■ **Instructions for the task**:
Once you reach the line containing "is the cell" in the entries below, write out that line and each one after it down to the line containing "reg : RegIdx", exactly and with nothing added.

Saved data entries
____

-- ==== Sys2Proof/Machine/State.lean ====
section
/-! DEFINITION. The whole state of the core (10_state.md R20: "the following, and nothing else"),
the open parameters (00_scope.md R7, log 26), the two fields of the model's own that carry the
random-byte input (log 1), the reasons a step can
stop (60_exceptions.md R260) and the state after reset (10_state.md R37, 70_reset_and_hazards.md
R290). -/

namespace Sys2Proof.Machine

/-- `mem` (10_state.md R34): the bytes that differ from the reset contents, addresses strictly
rising (`Memory.wf`). What an unlisted address reads as is `Memory.resetByte`. -/
abbrev Memory := List Host.Cell

/-- `FB` (10_state.md R32): 32 rows of 64 cells, the top row first; bit `x` of row `y` is the cell
`FB[x, y]` (log 15). -/
abbrev Framebuffer := Vector (BitVec 64) 32

/-- The key-wait latch (10_state.md R31). -/
structure KeyWait where
  /-- `wait.active`: `AwaitingKey` if true, `Running` if false. -/
  active : Bool
  /-- `wait.reg`: the register that receives the key while `active`. -/
  reg : RegIdx
  deriving DecidableEq, Repr

/-- The state of the core. -/
structure State where
  /-- `V[0]` to `V[15]` (R21). -/
  V : Vector Byte 16
  /-- The index register (R24). -/
  I : Word
  /-- The program counter (R25). -/
  pc : Word
  /-- The stack pointer: how many return addresses are held, 0 to 16 (R27). -/
  sp : Fin 17
  /-- The call-stack slots `S[1]` to `S[16]`; slot `k` stands at index `k − 1` (R28, log 14). -/
  S : Vector Word 16
  /-- The delay timer (R29). -/
  DT : Byte
  /-- The sound timer (R30). -/
  ST : Byte
  /-- The key-wait latch (R31). -/
  wait : KeyWait
  /-- The framebuffer (R32). -/
  FB : Framebuffer
  /-- The redraw flag (R33). -/
  redraw : Bool
  /-- The memory (R34). -/
  mem : Memory
  /-- The open parameters `FONT` and `VF_ORDER` (00_scope.md R7) the machine is built with. They are
  arguments of the model, no state of the core: nothing changes them (logs 2, 3, 26). -/
  cfg : Config.Params
  /-- THE MODEL'S OWN (log 1): the random byte the host presents with the coming step, the input
  `rnd` of 40_step_cycle.md R120. -/
  rnd : Byte
  /-- THE MODEL'S OWN (log 1): how many free random bytes have been presented so far. -/
  draws : Nat
  deriving DecidableEq, Repr

/-- The five errors (60_exceptions.md R260, a closed list). An error is returned to the host with
the state unchanged and sends control nowhere inside the core (R268), so a step that raises one ends
the run (R270). Each is the hardware's own error, so stopping there is safe (log 7). -/
inductive Fault where
  /-- Raised by `load` only, when the program is longer than 3584 bytes (R261). Safe. -/
  | romTooLarge (size : Nat)
  /-- Raised by the fetch (R262) and by `LD [I],Vx`, `LD Vx,[I]`, `LD B,Vx` and `DRW` (R263), with
  the lowest address of the access above 4095. Safe. -/
  | memOOB (address : Nat)
  /-- Raised by the decode stage of a step: the word is none of the 25 operations (R264). Safe. -/
  | unknownOpcode (word : Word)
  /-- Raised by `CALL` with 16 return addresses held (R265). Safe. -/
  | stackOverflow
  /-- Raised by `RET` with none held (R266). Safe. -/
  | stackUnderflow
  deriving DecidableEq, Repr

/-- Reasons to give no meaning. -/
inductive Refusal where
  /-- An instruction whose meaning is not written; no arm of `exec` uses it, since all 25 are. Safe:
  nothing can be proved of a step that is refused. -/
  | notModelled (mnemonic : String)
  deriving DecidableEq, Repr

/-- What a meaning and a step answer. -/
abbrev Result := Host.Outcome State Fault Refusal

/-- The state at machine construction with the given parameters, which is the state after loading the
empty program (70_reset_and_hazards.md R290, R37). All values but `pc` and the glyphs in memory are
the spec's decisions D2 and D3 (logs 4 and 5); `rnd` and `draws` are the model's (log 1). -/
def State.resetWith (p : Config.Params) : State where
  V := Vector.replicate 16 0
  I := 0
  pc := 0x200
  sp := 0
  S := Vector.replicate 16 0
  DT := 0
  ST := 0
  wait := ⟨false, 0⟩
  FB := Vector.replicate 32 0
  redraw := false
  mem := []
  cfg := p
  rnd := Config.randomByte 0
  draws := 1

/-- The reset state with the defaults of the open parameters (R7; logs 2 and 3). -/
def State.reset : State := State.resetWith defaultParams

end Sys2Proof.Machine
end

____

■ **Final answer**:
/-- `FB` (10_state.md R32): 32 rows of 64 cells, the top row first; bit `x` of row `y` is the cell
`FB[x, y]` (log 15). -/
abbrev Framebuffer := Vector (BitVec 64) 32

/-- The key-wait latch (10_state.md R31). -/
structure KeyWait where
  /-- `wait.active`: `AwaitingKey` if true, `Running` if false. -/
  active : Bool
  /-- `wait.reg`: the register that receives the key while `active`. -/
  reg : RegIdx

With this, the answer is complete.